Forums → Forum Games → The Unending War of the Towers
Hello, and welcome to the latest (as of September 29, 2013) forum game of Nilo & Sons!
The basic point of the Unending War of the Towers is simply to try to destroy everyone else's tower while trying to keep yours well. The first time you post on this thread, a new tower magically appears in a vast grassy plain with the banners of your House. This tower you have to defend whilst strategically laying waste to the other towers.
Whilst the amount of rules is limited in this game, there are several that must be obeyed. 1: Godmodding is strictly forbidden. And 2. Your actions must be realistic, or at least, you must provide a logical way in which it could happen. Furthermore, the general forum rules must be obeyed as well. If any given action is proven to be unrealistic or hinged on godmodding, that action shall be pronounced null and void by the Opening poster.
Try to be as creative as possible! The towers can be destroyed, alliances can be formed, minions can be recruited and sent to die, and bloody clowns can be the protagonists of a great battle in which no clear victor shall arise. You know, it is not called 'Unending' just because.

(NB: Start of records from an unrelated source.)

-- ==== Sys2Proof/Machine/Target.lean ====
section
/-!
DEFINITION. The NVMe target (spec/05_nvme_target.md): associations and visibility (R136 to R144), command contexts (R145 to
R148), statuses and answers (R170, R173, R175), cancelling a command (R161, R176), and reservations (R172 to R174).
-/

namespace Sys2Proof.Machine

namespace State

/-- An association; store a changed one. -/
def assocOf (s : State) (cntlid : Nat) : Option Assoc := s.nvt.assocs.find? (·.cntlid == cntlid)
def setAssoc (s : State) (a : Assoc) : State :=
  { s with nvt := { s.nvt with assocs := s.nvt.assocs.map fun x => if x.cntlid = a.cntlid then a else x } }

/-- Show contexts in use and associations served (NVT_CTX_USED, NVT_ASSOC). -/
def showTarget (s : State) : State :=
  (s.wr F.NVT_CTX_USED_USED (s.nvt.cmds.filter (·.ctx)).length).wr F.NVT_ASSOC_COUNT s.nvt.assocs.length

/-- A volume that is the secondary of a cross-shelf mirror (R286). -/
def secondary (s : State) (v : Nat) : Bool :=
  (List.range 256).any fun m => s.ef F.TWN_XM_VALID m == 1 && s.ef F.TWN_XM_ROLE m == 1 && s.ef F.TWN_XM_VOL m == v

/-- A namespace entry with an impossible format (R158). -/
def impossible (s : State) (v : Nat) : Bool :=
  s.rd F.NVT_NS_PITYPE v == 2 || (s.rd F.NVT_NS_FMT v == 0 && s.rd F.NVT_NS_PITYPE v != 0)

/-- Writes of a crew's replay have not ended (R213). -/
def crewReplays (s : State) (n : Nat) : Bool := match s.crewOf n with | some c => c.replaying | none => false

/-- Namespace v + 1 exists (R157, R158, R213, R286). -/
def nsExists (s : State) (v : Nat) : Bool :=
  s.ef F.NVT_NS_VALID v == 1 && s.ef F.CRW_VOL_VALID v == 1 && (match s.volOf v with | some x => !s.crewReplays x.crew | none => false) &&
    !s.impossible v && !s.secondary v

/-- A namespace is visible to an association (R141, R270). -/
def visible (s : State) (a : Assoc) (v : Nat) : Bool :=
  s.nsExists v && s.ef F.NVT_NS_SUB v == a.sub &&
    (match s.volOf v with | some x => s.prefers x.crew != a.adopted | none => false)

/-- Whether admission has stopped: a fatal fault (R178), or a power-fail drain (R195). -/
def admissionHalted (s : State) : Bool := s.fatal || s.is F.NVT_STATUS_HALT || s.rd F.HMP_PFAIL_STATE != 0

/-- Put an answer on the wire (R122, R137): placements, then the response capsule on the same flow, under the slot of the
command's capsule. -/
def sendAnswer (s : State) (k : Cmd) (st : Status) (dw0 : Nat) (bodies : List SentBody) : State :=
  let (s1, m) := s.newMsgid k.flow.ip k.flow.ptag
  let s2 := s1.setCmd { k with phase := 3, answer := some (st, dw0), rmsgid := m, due := none, placed := !bodies.isEmpty }
  let s3 := if st = stOk then s2 else s2.noteError k.id st
  (s3.countOpen 0x200 (st.sct * 256 + st.sc) 0x8000).sendOn k.flow (bodies ++ [.response k.id m st dw0 k.sqhd k.enc])

/-- A caught command whose answer has not gone out yet: the Abort, or the Acquire that preempts and aborts, answers after it (R171, R174). -/
def caughtFirst (s : State) (k : Cmd) : Bool :=
  s.nvt.cmds.any fun t => t.id != k.id && (match t.due with | some (st, _) => st == stAbortRequested | none => false) &&
    (match k.req with
      | .abort sqid cid => t.id.cntlid == k.id.cntlid && t.id.qid == sqid && t.id.cid == cid
      | .rsvAcquire n 2 .. => t.req.nsid == n
      | _ => false)

/-- What an answer waits for has come: the twin has its record and its state (R273), and the commands that it caught are answered. -/
def answerFree (s : State) (k : Cmd) : Bool := s.mirrored k.recFrame && s.mirrored k.gate && !s.caughtFirst k

/-- Buffers of H10 for an answer: its placements and its response capsule (R182). -/
def answerBuffers (bodies : List SentBody) : Nat :=
  1 + buffersFor (bodies.foldl (fun n b => n + (match b with | .place _ _ _ len _ _ => len | _ => 0)) 0)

So, it is brother against brother and brother against sister and sister against brother an....uh...you get the point.
- 461 Replies
Y so mch hate fo' mi???
I retreat with my vanguard to safety. And yea, my army is dead.
Nerdsoft, nexo, my i have refuge at your base?
Oops... not from you mallow geek...
Excuse me? Were it not for my watermelon rinds, you'd be dead. No gratitude? Okay. I remove the rinds and leave you to be carpet bombed by the C.C.C.C.C.C.C.C.C.C.C.C.'s military.
I create my new tower, and begin recruiting peolpe to join. I train 10 of them to be Forest wizards, and I train the other 10 to be Forest rangers. I ask the wizards to begin creating and growing a large jungle, that won't be ready for a while.
I introduce new strains of fruit to your forests and water them with juice, forging an alliance between us as I close the hole in my shield that allowed me to send out the airships during a carpet bombing. But not before pulling my aero-tower out of the battlefield!
I thank you for the fruit, and name them Nerd Softberries. I create a new fruit while I curse the forest with my wizards to only allow people who eat the fruit to enter the forest. I then deliver some of both fruit to Nerdsoft.
Huzzah! I eat the fruit and cultivate a few patches of it, then put down patches of Magic's forest-stuff around my juice-lake. I also create a sticky fruit-juice cloud that stops the bombers from flying near our towers, thus negating the need for such things as watermelon rinds. For the first time in a while, my people see real sunlight!
My foroest is finally completed, and I send out my Forest Rangers to start recruiting able fighters. I begin building a town within the jungle with my wizards, creating a hollow but massive tree for the wizards to work in. I have now set up a facility, which creates and sells fruit.
.... But what if someone rains some FIRE over your heads?
I rain some enchanted fire which can't be put out so easily (with the help of my apprentices that are arch wizards now).
I also resurrect Danielo in the form of a devil (practically Danielo's soul in a powerful devil body. And I'm not telling you where I got the devil...shhh).
I force-feed your devil fruit, taking it over (and freeing danielo's soul), then turn my fruit-devils against your demon army and douse the forests and buildings with Nerd-softberry juice. The fire can't easily be put out... but it can't light anything on fire, either.
Our demons locked in battle, my airship fleet takes on its fourth real assignment (after mocking Nilo, drowning danielo and dousing Magic and I): bombard neo's wizard tower!
I sit atop my tower enjoying myself with popcorn as I watch the others wage war among themselves.
Bah! I blast your roof in with more mocking cucumbers!
I walk downstairs and simply watch the carnage from a window with a fold-up chair.
Grr... but your city is doused in high-fructose apple juice. So... your chairs are all sticky! Muahahahahaa!